Manifold Topological Deep Learning for Biomedical Data
Xiang Liu, Zhe Su, Yongyi Shi, Yiying Tong, Ge Wang, Guo-Wei Wei
TL;DR
MTDL tackles the challenge of applying topological deep learning to differentiable manifolds by representing images as discrete manifolds with vector fields and performing a topology-preserving Hodge decomposition. The key idea is to decompose a vector field on a manifold into curl-free, divergence-free, and harmonic components, concatenate these components into a multi-channel input, and process it with a Transformer-augmented CNN. On the MedMNIST v2 biomedical image benchmark, MTDL achieves superior AUC and ACC across 2D and 3D datasets while using a lightweight parameter count, and demonstrates robustness across modalities, scales, and task types.
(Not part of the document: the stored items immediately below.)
-- ==== Sys2Proof/Tests/Slice0.lean ====
section
/-!
SUPPORT. Tests: for every statement states and operands that meet its hypotheses, an ill-formed term for each check of well-formedness, and the
worked examples of the spec.
-/

set_option Elab.async false
set_option maxRecDepth 4000
namespace Sys2Proof.Machine

/-! ## Small states and operands -/

@[simp] theorem length_le (n v : Nat) : (le n v).length = n := by induction n generalizing v <;> simp_all [le]
@[simp] theorem length_be (n v : Nat) : (be n v).length = n := by simp [be]
theorem unle_le (n v : Nat) : unle (le n v) = v % 256 ^ n := by
  induction n generalizing v with
  | zero => simp [le, unle, Nat.mod_one]
  | succ n ih =>
    have e : 256 ^ (n + 1) = 256 * 256 ^ n := by rw [Nat.pow_succ, Nat.mul_comm]
    simp only [le, unle, ih, BitVec.toNat_ofNat]; rw [e, Nat.mod_mul]; simp
theorem unbe_be (n v : Nat) : unle (be n v).reverse = v % 256 ^ n := by simp [be, unle_le]

/-- What a command answers on a state, looked at by a test. -/
def after (i : Instr) (s : State) (P : State → Bool) : Bool := match exec i s with | .next t => P t | _ => false

def s0 : State := State.reset
def rq : Req := { pair := 4, slot := 3 }
/-- A state with some registers set. -/
def regs (l : List (Nat × Word)) (s : State) : State := l.foldl (fun s e => setReg e.1 e.2 s) s
/-- Key slots made ready. -/
def slots (l : List Nat) (s : State) : State := l.foldl (fun s n => setSlotState n 1 s) s
/-- A module whose key hierarchy is complete. -/
def keyedUp (s : State) : State := slots [2, 3, 4, 5, 8, 9] { s with kst := { s.kst with root := some 5 } }
/-- The link to the host is up. -/
def link (s : State) : State := { s with hif := { s.hif with linkUp := true, busMaster := true } }
/-- Ring pair `p` is enabled with 16 slots each way. -/
def pairOn (p : Nat) (s : State) : State := setReg (ringReg p 0x10) 0x4401 (link s)
/-- The module is at a start-up stage. -/
def atStage (k : Nat) (s : State) : State := setF 0x7F01C 3 0 k s
/-- The module is one of a pair, in a state of it. -/
def duo (d : DupState) (s : State) : State :=
  regs [(0x0E004, 0xF1), (0x7F040, 0x01000008)] { s with dup := { s.dup with state := d, linkUp := true } }
/-- A control module of a single. -/
def alone (s : State) : State := { s with dup := { s.dup with state := .single } }
/-- A model is active. -/
def withModel (m : ModelImage) (s : State) : State := { s with model := { s.model with active := some m } }

def desc0 (op : Nat) : Desc := { opcode := op, flags := 0, version := 1, length := 64, bufAddr := 4096, userTag := 7, deadline := 0, param := [] }
def cmd0 (op : Nat) : Cmd := { slot := 1, desc := desc0 op, started := false, done := none }
/-- A started descriptor whose parameters stand in it. -/
def inl (op : Nat) (b : Bytes) : Cmd := { slot := 3, desc := { desc0 op with flags := 4, length := b.length, param := b }, started := true, done := none }
/-- A started descriptor whose parameters stand in a host buffer. -/
def buf (op : Nat) (b : Bytes) : Cmd := { slot := 3, desc := { desc0 op with length := b.length }, started := true, done := none }
/-- A started descriptor with a PARAM and a host buffer. -/
def bufp (op : Nat) (par b : Bytes) : Cmd := { slot := 3, desc := { desc0 op with length := b.length, param := par }, started := true, done := none }
/-- A state in which the descriptor `rq` asks for an operation, with its parameters in it or in a buffer. -/
def asks (c : Cmd) (s : State) : State := putRing 4 { cmds := [c] } s
def evt0 : Evt := { seq := 1, mon := 0, code := 0x120, group := 1, flags := 0, suppr := 0, boot := 0, arg := 0 }
def hdr : PeerHdr :=
  { pver := 1, slot := 2, state := 2, claim := 0, round := 9, mseq := 1, ready := true, mor := false, isolated := false, degraded := false,
    macsecOk := true, keyed := true, pref := true, duplexOk := true, expects := 15,
    fw := { version := 0, pairLevel := 0, pairMin := 0, pverMin := 1, pverMax := 1, secVer := 0, sigOk := true } }
def stnD (n : Nat) : StationDecl :=
  { ident := n, full := false, bidir := false, coolSide := false, contractedW := 10000, exportW := 0, net := 0, sigFlow := 1, sigPress := 1,
    sigTemp := 1, kFlow := 256, kWarm := 256, kCool := 256, priorW := [] }
def unitD (mid : Nat) : UnitDecl :=
  { mid := mid, loopIdx := none, lo := [0, 0], hi := [100, 100], owned := [], lossMw := 0, layers := 0, volume := 0, plant := .boiler, rampW := 0, elecLo := 0, elecHi := 0, fuel := 3, etaHeat := 65536, etaElec := 0,
    bandLo := 0, bandHi := 0 }
def pipe (mid : Nat) : Branch :=
  { mid := mid, kind := .pipe, net := 0, fromN := 0, toN := 1, lengthMm := 1000, diam := 100, rough := 1, lossMw := 0, groundMp := 0, groundMk := 0,
    coef := [], sLo := 0, sHi := 1000, travelMs := 0, blockPos := false, qLo := 0, qHi := 0, q0 := 0, owner := 0 }
def net0 : NetDecl := { cold := false, tLo := 0, tHi := 90000, designDt := 30000, designReturn := 40000 }
def meas0 : MeasDecl := { mid := 66, quantity := 2, elem := 0, lo := 0, hi := 9, sigma := 1, kRed := 256 }
/-- A model header with a STRUCT_SIG and a PARAM_SIG. -/
def mHead (ss ps : Nat) : Bytes := zeros 4 ++ [1, 0, 0, 0, 1] ++ zeros 7 ++ [1] ++ zeros 7 ++ le 8 ss ++ le 8 ps ++ zeros 24
def img : ModelImage :=
  { header := mHead 11 12, crcs := [], networks := [net0], nodes := [], branches := [pipe 77], stations := [stnD 3], units := [unitD 55], meas := [meas0],
    pumpGroups := [], groups := [], exps := [], size := 100 }
/-- The same with identifiers of R122. -/
def img1 : ModelImage :=
  { img with branches := [pipe (2 * 2 ^ 28 + 77)], units := [unitD (6 * 2 ^ 28 + 1)], meas := [{ meas0 with mid := 11 * 2 ^ 28 + 66 }] }
def job0 : Job := { req := some { pair := 1, slot := 2 }, qp := true, slot := 5 }
def iter0 : Iterate := { x := [], y := [], zl := [], zu := [] }
def point0 (m : Nat) : IterPoint := { rp := m, rd := 0, gap := 0, objective := 0, dualLarge := false, it := iter0 }
/-- A KKT pattern of one row, and the sections of a job on it: the matrix and the right-hand side. -/
def kBody : PatBody :=
  { order := [0], signs := [true], nonzero := [(0, [(0, 0)])], panels := [(1, 0)],
    blocks := [{ role := 1, exp := 1, count := 1 }, { role := 2, exp := 1, count := 1 }, { role := 0x10, exp := 1, count := 1 }], keys := [], conKeys := [] }
def kSecs : List JobSection :=
  [{ role := 1, blockId := 0, exp := 1, count := 1, vals := [2 ^ 30], keys := [] }, { role := 2, blockId := 1, exp := 1, count := 1, vals := [2 ^ 29], keys := [] }]
/-- A programme of one variable within -1 and 1, with H = 1 and a linear cost. -/
def qBody : PatBody :=
  { order := [0], signs := [true], nonzero := [(0, [(0, 0)])], panels := [(1, 0)],
    blocks := [{ role := 3, exp := 1, count := 1 }, { role := 5, exp := 1, count := 1 }, { role := 7, exp := 1, count := 1 }, { role := 8, exp := 1, count := 1 },
      { role := 0x10, exp := 1, count := 1 }, { role := 0x12, exp := 1, count := 1 }, { role := 0x13, exp := 1, count := 1 }], keys := [7], conKeys := [] }
def qSecs (q : Int) : List JobSection :=
  [{ role := 3, blockId := 0, exp := 1, count := 1, vals := [2 ^ 30], keys := [] }, { role := 5, blockId := 1, exp := 1, count := 1, vals := [q], keys := [] },
   { role := 7, blockId := 2, exp := 1, count := 1, vals := [-(2 ^ 30)], keys := [] }, { role := 8, blockId := 3, exp := 1, count := 1, vals := [2 ^ 30], keys := [] }]
def pat0 (qp : Bool) : PatSlot :=
  { kindQp := qp, freeStand := true, nVars := 1, nCons := 0, structSig := 11, patSig := 13, factorNnz := 1, lineage := 1, longestNs := 10,
    body := if qp then qBody else kBody }
/-- A job's input buffer and its descriptor. -/
def secBuf (l : List JobSection) : Bytes := l.flatMap sectionBytes
def jobC (qp : Bool) (op : Nat) (b : Bytes) : Cmd :=
  bufp op (le 8 11 ++ (if qp then [12, 0, 40, 16] else [12, 0, 0, 0]) ++ le 4 64 ++ le 8 4096 ++ zeros 8) b
/-- The same without bounds and cost, which its starting point solves. -/
def fSecs : List JobSection := (qSecs 0).map (fun x => if x.role = 7 ∨ x.role = 8 then { x with vals := [bsMarker] } else x)
def fJob : Job := { req := some { pair := 1, slot := 2 }, qp := true, slot := 12, pat := some (pat0 true), input := fSecs }
def fPoint : IterPoint := match nextPoint (pat0 true) fJob with | some x => x.1 | none => point0 0
/-- A QP job on `pat0` that forms its first point, and that point. -/
def qJob (q : Int) : Job := { req := some { pair := 1, slot := 2 }, qp := true, slot := 12, pat := some (pat0 true), input := qSecs q }
def qPoint (q : Int) : IterPoint := match nextPoint (pat0 true) (qJob q) with | some x => x.1 | none => point0 0
/-- A KKT job on `pat0` whose factor is complete. -/
def kJob (r : Option Req) : Job :=
  { req := r, qp := false, slot := 12, stage := .solve, pat := some (pat0 false), input := kSecs,
    cols := [{ row := 0, pivM := 2 ^ 30, pivE := 1, replaced := false, lExp := 0, below := [] }] }
/-- A pattern without rows, whose image carries the signature of its sections. -/
def eBody : PatBody := { order := [], signs := [], nonzero := [], panels := [], blocks := [{ role := 1, exp := 0, count := 0 }], keys := [], conKeys := [] }
def eHead (sig : Nat) : Bytes :=
  le 4 0x54505A44 ++ [1, 0, 1, 1] ++ zeros 12 ++ le 2 1 ++ zeros 10 ++ le 8 sig ++ zeros 24 ++
    (List.range 5).flatMap (fun i => le 4 (i + 1) ++ le 4 64 ++ zeros 8)
def image0 : PatternImage := { header := eHead (Config.patDigest eBody).toNat, crcs := [0, 0, 0, 0, 0], body := eBody, lineage := 1 }
/-- The image is good: its header carries the signature of its sections. -/
theorem image0_ok : imageBad image0 1024 = none := by
  have e : BitVec.ofNat 64 (leAt image0.header 0x20 8) = Config.patDigest eBody := by
    have h : slice image0.header 0x20 8 = le 8 (Config.patDigest eBody).toNat := rfl
    unfold leAt; rw [h, unle_le]
    refine BitVec.eq_of_toNat_eq ?_
    have := (Config.patDigest eBody).isLt
    simp only [BitVec.toNat_ofNat]; omega
  have a : patHeadOk image0 1024 = true := by decide +kernel
  have b : patLimitsOk image0 = true := by decide +kernel
  have c : longestPanel (Config.patDigest eBody) eBody = 0 := rfl
  unfold imageBad
  simp [e, a, b, c, show image0.body = eBody from rfl]
def bind0 : Binding := { kind := 0, ref := 0, quantity := 0 }
def loopR (n : Nat) : LoopRec :=
  { loop := n, level := 1, action := false, awMode := false, startMode := 0, spTrack := false, div := 1, phase := 0,
    pv := { kind := 1, ref := 0, quantity := 0 }, sp := bind0, ff1 := bind0, ff2 := bind0, out := bind0, pvLo := 0, pvHi := 100, outEngLo := 0,
    outEngHi := 100, spRate := 0, spLocal := 20, ff1Ref := 0, ff1Span := 0, ff2Ref := 0, ff2Span := 0 }
def coef (n : Nat) (swap : Bool) : CoefRec :=
  { loop := n, swap := swap, kp := 1, ti := 0, td := 0, n := 5, tt := 0, kff1 := 0, kff2 := 0, outLo := 0, outHi := 100, outRate := 0, bias := 0 }
def withLoop (n : Nat) (l : LoopSt) (s : State) : State := { s with lpe := { s.lpe with loops := [(n, l)] } }
def traceR (u : Nat) : TraceRec := { unit := u, trigger := 0, loop := 0, nodes := 1, depth := 16, pre := 0, thresh := 0, decim := 1 }
def cyc0 : Cycle := { round := 5, slot := 12 }
def end0 : SolveEnd := { slot := 12, status := 0, case := 0, point := some (point0 0), plan := [], merit := 0, objective := 0, iters := 3, cold := 0, warm := none }
def plan0 : Plan := { tau0 := 0, step0 := 0, into := 0, onMon := true, round := 1, vars := [] }
def unitCmd (n : Nat) : UnitCmd := { mid := 55, seq := n, kind := 1, vals := [4, 5], txn := 0, group := 0, first := 0, code := none, ended := false }
def ival0 : Ival := { start := 0, stop := some 900000000000 }
def task0 : TaskDecl := { round := false, cycleMs := 10, offsetMs := 0, wdog := 100, safeStop := false, owns := [] }
def var0 : VarDecl :=
  { ident := 21, type := 3, elementary := true, size := 4, sgn := true, kind := .variable, cls := .nonRetained, online := true, lo := 0, hi := 100,
    init := 0, bound := false, task := 0 }
def prog0 : ProgImage := { sig := 31, tasks := [(0, task0)], vars := [var0, { var0 with ident := 22, kind := .constant }], mids := [] }
def progUp (k : Nat) (s : State) : State := setF 0x34020 31 30 k { s with cyc := { s.cyc with prog := some prog0 } }
def exch0 : Exchange := { target := 9, sig := 31, req := some rq }
def frame64 : Bytes := zeros 12 ++ [0x08, 0x00] ++ zeros 50
def port0 : Req := { pair := 34, slot := 1 }
def port2 : Req := { pair := 38, slot := 1 }
def ethTx0 (l : Nat) : EthTx := { req := port0, queue := 2, launch := l, data := frame64 }
def withEth (p : Nat) (e : EthSt) (s : State) : State := { s with fio := { s.fio with eths := [(p, e)] } }
/-- Ethernet port `p` is enabled. -/
def ethUp (p : Nat) (s : State) : State := setB (ethCfg p) 29 false (setB (ethCfg p) 31 true s)
def ethF : EthFrame := { badFcs := false, hsr := none, macsec := none, data := frame64 }
def gates0 : GateList := { baseSec := 0, baseNs := 0, entries := [(255, 1000)] }
def canF : CanFrame := { ident := 0x123, fd := false, brs := false, esi := false, remote := false, data := [1, 2] }
def can0 : Req := { pair := 42, slot := 1 }
def canTx0 : CanTx := { req := can0, tag := 9, frame := canF, deadline := 0, cancel := none }
def withCan (c : Nat) (x : CanSt) (s : State) : State := { s with fio := { s.fio with cans := [(c, x)] } }
/-- CAN channel `c` is on the bus and may transmit. -/
def canUp (c : Nat) (s : State) : State :=
  setB (canCfgReg c) 31 true { s with start := { s.start with outputsLive := true }, dup := { s.dup with state := .single } }
def canRx0 : CanRx := { ident := 0x123, alive := none, map := [(0, 2, 0)] }
def canN : CanNode := { ch := 0, node := 1, rx := [canRx0], tx := [{ ident := 0x200, fd := false, plant := none, map := [(0, 4)], wcttUs := 100 }], plant := none }
def matrix0 : Matrix := { baseUs := 1000, rows := 1, cols := 1, start := [0], cells := [some 0] }
def fw (v : Nat) : FwHeader := { version := v, pairLevel := 0, pairMin := 0, pverMin := 1, pverMax := 1, secVer := 0, sigOk := true }
def compo (t : CompType) : Component := { type := t, length := 300000, blocks := 2, version := 1, minFw := 0, digestOk := true, blockSums := [5, 6] }
def manif : Manifest := { formOk := true, site := true, cold := false, components := [compo .model], sigOk := true, size := 256 }
def cfgImg : ConfigImage := { sig := 8, mids := [], body := {} }
def bundle : KeyBundle :=
  { slots := [(2, 0x1000000, 5), (3, 0x1000000, 6), (4, 0x1000000, 7), (5, 0x1000000, 8), (6, 0x1000000, 9)], certOk := true, sigOk := true,
    senderSlot := 15, fingerprint := 4 }
def sync0 : SyncData :=
  { round := 8, phases := 0x5F463C23, anchor := none, claim := 0, sigs := (0, 0, 0), cfgSig := 0, sessions := [], sigmas := [], excluded := [],
    params := [], prices := [], weather := [], modes := [], history := [], district := 0, plan := none, loops := [], vars := [], timersAt := 0,
    overlay := [] }
def outs0 : OutSummary := { round := 8, phases := 0x5F463C23, structSig := 0, paramSig := 0, progSig := 0, fallback := false, stations := [], dio := 0, plants := [], loops := [] }
def lsample : LocalSample := { pulses := 0, currentUa := 0, tWarm := some 70000, tCool := some 40000 }
def por0 : PorIn := { slot := 1, present := true, baseMk := 20000, feedA := true, feedB := true, retDip := false, areaOk := true }
def stage0 : StageIn := { imageOk := true, bank0Ok := true, bank1Ok := true, badTasks := [], failedChannels := [], selfTestOk := true }
def ann : AnnounceMsg := { gmId := 5, gmClass := 6, accuracy := 0x20, port := 2, utcOffset := 37, utcValid := true, best := true }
The work highlights the practical potential of integrating differential topology with deep learning for medical image analysis and points to future extensions such as richer decompositions and attention-based long-range inference.
Abstract
Recently, topological deep learning (TDL), which integrates algebraic topology with deep neural networks, has achieved tremendous success in processing point-cloud data, emerging as a promising paradigm in data science. However, TDL has not been developed for data on differentiable manifolds, including images, due to the challenges posed by differential topology. We address this challenge by introducing manifold topological deep learning (MTDL) for the first time. To highlight the power of Hodge theory rooted in differential topology, we consider a simple convolutional neural network (CNN) in MTDL. In this novel framework, original images are represented as smooth manifolds with vector fields that are decomposed into three orthogonal components based on Hodge theory. These components are then concatenated to form an input image for the CNN architecture. The performance of MTDL is evaluated using the MedMNIST v2 benchmark database, which comprises 717,287 biomedical images from eleven 2D and six 3D datasets. MTDL significantly outperforms other competing methods, extending TDL to a wide range of data on smooth manifolds.